-- ==== Sys2Proof/Laws/Kept.lean ====
section
/-! SUPPORT.
What every operation keeps of the parts of the state that outlast most commands: the queue of waiting commands, the Comb, the
Cellar, and the flash with the fuses.  An operation that touches none of the four has a law `…_k4`, an equation; one that may
write a memory, the flash or a fuse has a law `…_kept`. -/

set_option linter.all false

namespace Sys2Proof.Machine
/-- The parts of the state that outlast most commands: the queue, the two memories, the flash and the fuses. -/
structure K4 where
  pending : List Instr
  comb : Tab Byte
  cellar : Tab Byte
  nv : Nv

def State.k4 (s : State) : K4 := ⟨s.pending, s.comb, s.cellar, s.nv⟩

/-- What every command keeps of them. -/
structure Kept (k t : K4) : Prop where
  pending : t.pending = k.pending
  comb : Memory.wf 0 k.comb = true → Memory.wf 0 t.comb = true
  cellar : Memory.wf 0 k.cellar = true → Memory.wf 0 t.cellar = true
  flash : Memory.wf 0xFF k.nv.flash = true → Memory.wf 0xFF t.nv.flash = true
  fuse : k.nv.f ≤ 64 → t.nv.f ≤ 64 ∧ k.nv.f ≤ t.nv.f
  retired : k.nv.lc = 4 → t.nv.lc = 4

theorem Kept.refl (k : K4) : Kept k k := ⟨rfl, id, id, id, fun h => ⟨h, Nat.le_refl _⟩, id⟩
theorem Kept.trans {a b c : K4} (h : Kept a b) (g : Kept b c) : Kept a c :=
  ⟨g.pending.trans h.pending, fun x => g.comb (h.comb x), fun x => g.cellar (h.cellar x), fun x => g.flash (h.flash x),
   fun x => ⟨(g.fuse (h.fuse x).1).1, Nat.le_trans (h.fuse x).2 (g.fuse (h.fuse x).1).2⟩, fun x => g.retired (h.retired x)⟩
@[simp] theorem kept_self (k : K4) : Kept k k := Kept.refl k
theorem fst_k4 {α : Type} {p : State × α} {a : State} {b : α} (h : p = (a, b)) : a.k4 = p.1.k4 := by rw [h]
theorem snd_k4 {α : Type} {p : α × State} {a : State} {b : α} (h : p = (b, a)) : a.k4 = p.2.k4 := by rw [h]
theorem Kept.foldl {α : Type} (g : State → α → State) (k : K4) (l : List α) (s : State)
    (h : ∀ a x, Kept k a.k4 → Kept k (g a x).k4) (h0 : Kept k s.k4) : Kept k (l.foldl g s).k4 := by
  induction l generalizing s with
  | nil => exact h0
  | cons x l ih => exact ih _ (h _ _ h0)
theorem Kept.foldl_fst {α β : Type} (g : State × β → α → State × β) (k : K4) (l : List α) (p : State × β)
    (h : ∀ a x, Kept k a.1.k4 → Kept k (g a x).1.k4) (h0 : Kept k p.1.k4) : Kept k (l.foldl g p).1.k4 := by
  induction l generalizing p with
  | nil => exact h0
  | cons x l ih => exact ih _ (h _ _ h0)
@[simp] theorem kept_ite (k : K4) (c : Prop) [Decidable c] (a b : K4) :
    Kept k (if c then a else b) ↔ (c → Kept k a) ∧ (¬c → Kept k b) := by split <;> simp [*]

@[simp] theorem k4_mk (x0) (x1) (x2) (x3) (x4) (x5) (x6) (x7) (x8) (x9) (x10) (x11) (x12) (x13) (x14) (x15) (x16) (x17) (x18) (x19) (x20) (x21) (x22) (x23) (x24) (x25) (x26) (x27) (x28) (x29) (x30) (x31) (x32) (x33) (x34) (x35) (x36) (x37) (x38) (x39) (x40) (x41) (x42) (x43) (x44) (x45) (x46) (x47) (x48) (x49) (x50) (x51) (x52) (x53) (x54) (x55) (x56) (x57) (x58) (x59) (x60) (x61) (x62) (x63) (x64) (x65) (x66) (x67) (x68) (x69) (x70) (x71) (x72) (x73) (x74) (x75) :
    State.k4 (State.mk x0 x1 x2 x3 x4 x5 x6 x7 x8 x9 x10 x11 x12 x13 x14 x15 x16 x17 x18 x19 x20 x21 x22 x23 x24 x25 x26 x27 x28 x29 x30 x31 x32 x33 x34 x35 x36 x37 x38 x39 x40 x41 x42 x43 x44 x45 x46 x47 x48 x49 x50 x51 x52 x53 x54 x55 x56 x57 x58 x59 x60 x61 x62 x63 x64 x65 x66 x67 x68 x69 x70 x71 x72 x73 x74 x75) = ⟨x75, x10, x11, x66⟩ := rfl
@[simp] theorem k4_eta (s : State) : K4.mk s.pending s.comb s.cellar s.nv = s.k4 := rfl
@[simp] theorem k4_ite (c : Prop) [Decidable c] (a b : State) : (if c then a else b).k4 = if c then a.k4 else b.k4 := by split <;> rfl
@[simp] theorem k4_foldl {α : Type} (g : State → α → State) (l : List α) (s : State) (h : ∀ a x, (g a x).k4 = a.k4) :
    (l.foldl g s).k4 = s.k4 := by
  induction l generalizing s with
  | nil => rfl
  | cons x l ih => simp [ih, h]
theorem k4_foldl_fst {α β : Type} (g : State × β → α → State × β) (l : List α) (p : State × β) (h : ∀ a x, (g a x).1.k4 = a.1.k4) :
    (l.foldl g p).1.k4 = p.1.k4 := by
  induction l generalizing p with
  | nil => rfl
  | cons x l ih => simp [ih, h]

@[simp] theorem State.setCore_k4 (s : State) (a1) (a2) : (State.setCore s a1 a2).k4 = s.k4 := by
  rfl
@[simp] theorem State.modCore_k4 (s : State) (a1) (a2) : (State.modCore s a1 a2).k4 = s.k4 := by
  rfl
@[simp] theorem State.modCtx_k4 (s : State) (a1) (a2) (a3) : (State.modCtx s a1 a2 a3).k4 = s.k4 := by
  rfl
@[simp] theorem State.setReg_k4 (s : State) (a1) (a2) : (State.setReg s a1 a2).k4 = s.k4 := by
  rfl
@[simp] theorem State.setFld_k4 (s : State) (a1) (a2) (a3) (a4) : (State.setFld s a1 a2 a3 a4).k4 = s.k4 := by
  rfl
@[simp] theorem State.setFlag_k4 (s : State) (a1) (a2) : (State.setFlag s a1 a2).k4 = s.k4 := by
  rfl
@[simp] theorem State.clrFlag_k4 (s : State) (a1) (a2) : (State.clrFlag s a1 a2).k4 = s.k4 := by
  rfl
@[simp] theorem State.mark_k4 (s : State) (a1) (a2) : (State.mark s a1 a2).k4 = s.k4 := by
  rfl
@[simp] theorem State.event_k4 (s : State) (a1) (a2) : (State.event s a1 a2).k4 = s.k4 := by
  rfl
@[simp] theorem State.coreEvent_k4 (s : State) (a1) (a2) (a3) : (State.coreEvent s a1 a2 a3).k4 = s.k4 := by
  rfl
@[simp] theorem State.clear_k4 (s : State) (a1) (a2) : (State.clear s a1 a2).k4 = s.k4 := by
  simp [State.clear]
@[simp] theorem State.coreClear_k4 (s : State) (a1) (a2) (a3) : (State.coreClear s a1 a2 a3).k4 = s.k4 := by
  simp [State.coreClear]
@[simp] theorem State.raise_k4 (s : State) (a1) (a2) : (State.raise s a1 a2).k4 = s.k4 := by
  rfl
@[simp] theorem State.raiseAll_k4 (s : State) (a1) : (State.raiseAll s a1).k4 = s.k4 := by
  simp [State.raiseAll]
@[simp] theorem State.raiseCore_k4 (s : State) (a1) (a2) : (State.raiseCore s a1 a2).k4 = s.k4 := by
  simp [State.raiseCore]
@[simp] theorem State.raiseKeep_k4 (s : State) (a1) : (State.raiseKeep s a1).k4 = s.k4 := by
  rfl
@[simp] theorem State.count48_k4 (s : State) (a1) (a2) (a3) : (State.count48 s a1 a2 a3).k4 = s.k4 := by
  simp [State.count48]
@[simp] theorem State.count16_k4 (s : State) (a1) (a2) (a3) : (State.count16 s a1 a2 a3).k4 = s.k4 := by
  simp [State.count16]
@[simp] theorem State.count32Core_k4 (s : State) (a1) (a2) (a3) : (State.count32Core s a1 a2 a3).k4 = s.k4 := by
  simp [State.count32Core]
@[simp] theorem State.countMod_k4 (s : State) (a1) (a2) (a3) (a4) : (State.countMod s a1 a2 a3 a4).k4 = s.k4 := by
  simp [State.countMod]
@[simp] theorem State.clockTo_k4 (s : State) (a1) : (State.clockTo s a1).k4 = s.k4 := by
  simp [State.clockTo]
@[simp] theorem State.byKeeper_k4 (s : State) (inp) (act refuse : State → State) (ha : (act s).k4 = s.k4) (hr : (refuse s).k4 = s.k4) : (s.byKeeper inp act refuse).k4 = s.k4 := by
  unfold State.byKeeper; split
  · exact ha
  · split
    · rfl
    · exact hr
@[simp] theorem State.byKeeper_kept (k : K4) (s : State) (inp) (act refuse : State → State) (ha : Kept k (act s).k4) (hr : Kept k (refuse s).k4) (h : Kept k s.k4) : Kept k (s.byKeeper inp act refuse).k4 := by
  unfold State.byKeeper; split
  · exact ha
  · split
    · exact h
    · exact hr
@[simp] theorem State.setProc_k4 (s : State) (a1) (a2) : (State.setProc s a1 a2).k4 = s.k4 := by
  rfl
@[simp] theorem State.modProc_k4 (s : State) (a1) (a2) : (State.modProc s a1 a2).k4 = s.k4 := by
  rfl
@[simp] theorem State.modMember_k4 (s : State) (a1) (a2) : (State.modMember s a1 a2).k4 = s.k4 := by
  rfl
@[simp] theorem State.wakeSource_k4 (s : State) (a1) (a2) : (State.wakeSource s a1 a2).k4 = s.k4 := by
  simp [State.wakeSource]
@[simp] theorem State.setLink_k4 (s : State) (a1) (a2) : (State.setLink s a1 a2).k4 = s.k4 := by
  rfl
@[simp] theorem State.modLink_k4 (s : State) (a1) (a2) : (State.modLink s a1 a2).k4 = s.k4 := by
  rfl
@[simp] theorem State.joinSide_k4 (s : State) (a1) (a2) : (State.joinSide s a1 a2).k4 = s.k4 := by
  simp [State.joinSide]
@[simp] theorem State.queueSide_k4 (s : State) (a1) (a2) (a3) : (State.queueSide s a1 a2 a3).k4 = s.k4 := by
  simp [State.queueSide]
@[simp] theorem State.seeFlood_k4 (s : State) (a1) (a2) : (State.seeFlood s a1 a2).k4 = s.k4 := by
  rfl
@[simp] theorem State.queueUp_k4 (s : State) (a1) (a2) (a3) : (State.queueUp s a1 a2 a3).k4 = s.k4 := by
  simp only [State.queueUp]
  repeat' first
    | (with_reducible refine (k4_foldl _ _ _ ?_).trans ?_)
    | (with_reducible refine (k4_foldl_fst _ _ _ ?_).trans ?_)
    | intro _
    | split
  all_goals first
    | (simp [*]; done)
    | (simp only [Prod.ext_iff] at *; repeat (rename _ ∧ _ => hh; obtain ⟨h1, h2⟩ := hh); subst_vars; simp [*]; done)
    | rfl

@[simp] theorem State.flood_k4 (s : State) (a1) (a2) (a3) : (State.flood s a1 a2 a3).k4 = s.k4 := by
  simp only [State.flood]
  repeat' first
    | (with_reducible refine (k4_foldl _ _ _ ?_).trans ?_)
    | (with_reducible refine (k4_foldl_fst _ _ _ ?_).trans ?_)
    | intro _
    | split
  all_goals first
    | (simp [*]; done)
    | (simp only [Prod.ext_iff] at *; repeat (rename _ ∧ _ => hh; obtain ⟨h1, h2⟩ := hh); subst_vars; simp [*]; done)
    | rfl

________

■ **AIM OF THE TASK**
Take from the material above the lines running from the one with "retired : k.nv.lc = 4 → t.nv.lc = 4" through the one with "Kept k (if c", and repeat them exactly, with nothing else.

■ **EXERCISE SOLUTION**
  retired : k.nv.lc = 4 → t.nv.lc = 4

theorem Kept.refl (k : K4) : Kept k k := ⟨rfl, id, id, id, fun h => ⟨h, Nat.le_refl _⟩, id⟩
theorem Kept.trans {a b c : K4} (h : Kept a b) (g : Kept b c) : Kept a c :=
  ⟨g.pending.trans h.pending, fun x => g.comb (h.comb x), fun x => g.cellar (h.cellar x), fun x => g.flash (h.flash x),
   fun x => ⟨(g.fuse (h.fuse x).1).1, Nat.le_trans (h.fuse x).2 (g.fuse (h.fuse x).1).2⟩, fun x => g.retired (h.retired x)⟩
@[simp] theorem kept_self (k : K4) : Kept k k := Kept.refl k
theorem fst_k4 {α : Type} {p : State × α} {a : State} {b : α} (h : p = (a, b)) : a.k4 = p.1.k4 := by rw [h]
theorem snd_k4 {α : Type} {p : α × State} {a : State} {b : α} (h : p = (b, a)) : a.k4 = p.2.k4 := by rw [h]
theorem Kept.foldl {α : Type} (g : State → α → State) (k : K4) (l : List α) (s : State)
    (h : ∀ a x, Kept k a.k4 → Kept k (g a x).k4) (h0 : Kept k s.k4) : Kept k (l.foldl g s).k4 := by
  induction l generalizing s with
  | nil => exact h0
  | cons x l ih => exact ih _ (h _ _ h0)
theorem Kept.foldl_fst {α β : Type} (g : State × β → α → State × β) (k : K4) (l : List α) (p : State × β)
    (h : ∀ a x, Kept k a.1.k4 → Kept k (g a x).1.k4) (h0 : Kept k p.1.k4) : Kept k (l.foldl g p).1.k4 := by
  induction l generalizing p with
  | nil => exact h0
  | cons x l ih => exact ih _ (h _ _ h0)
@[simp] theorem kept_ite (k : K4) (c : Prop) [Decidable c] (a b : K4) :
    Kept k (if c then a else b) ↔ (c → Kept k a) ∧ (¬c → Kept k b) := by split <;> simp [*]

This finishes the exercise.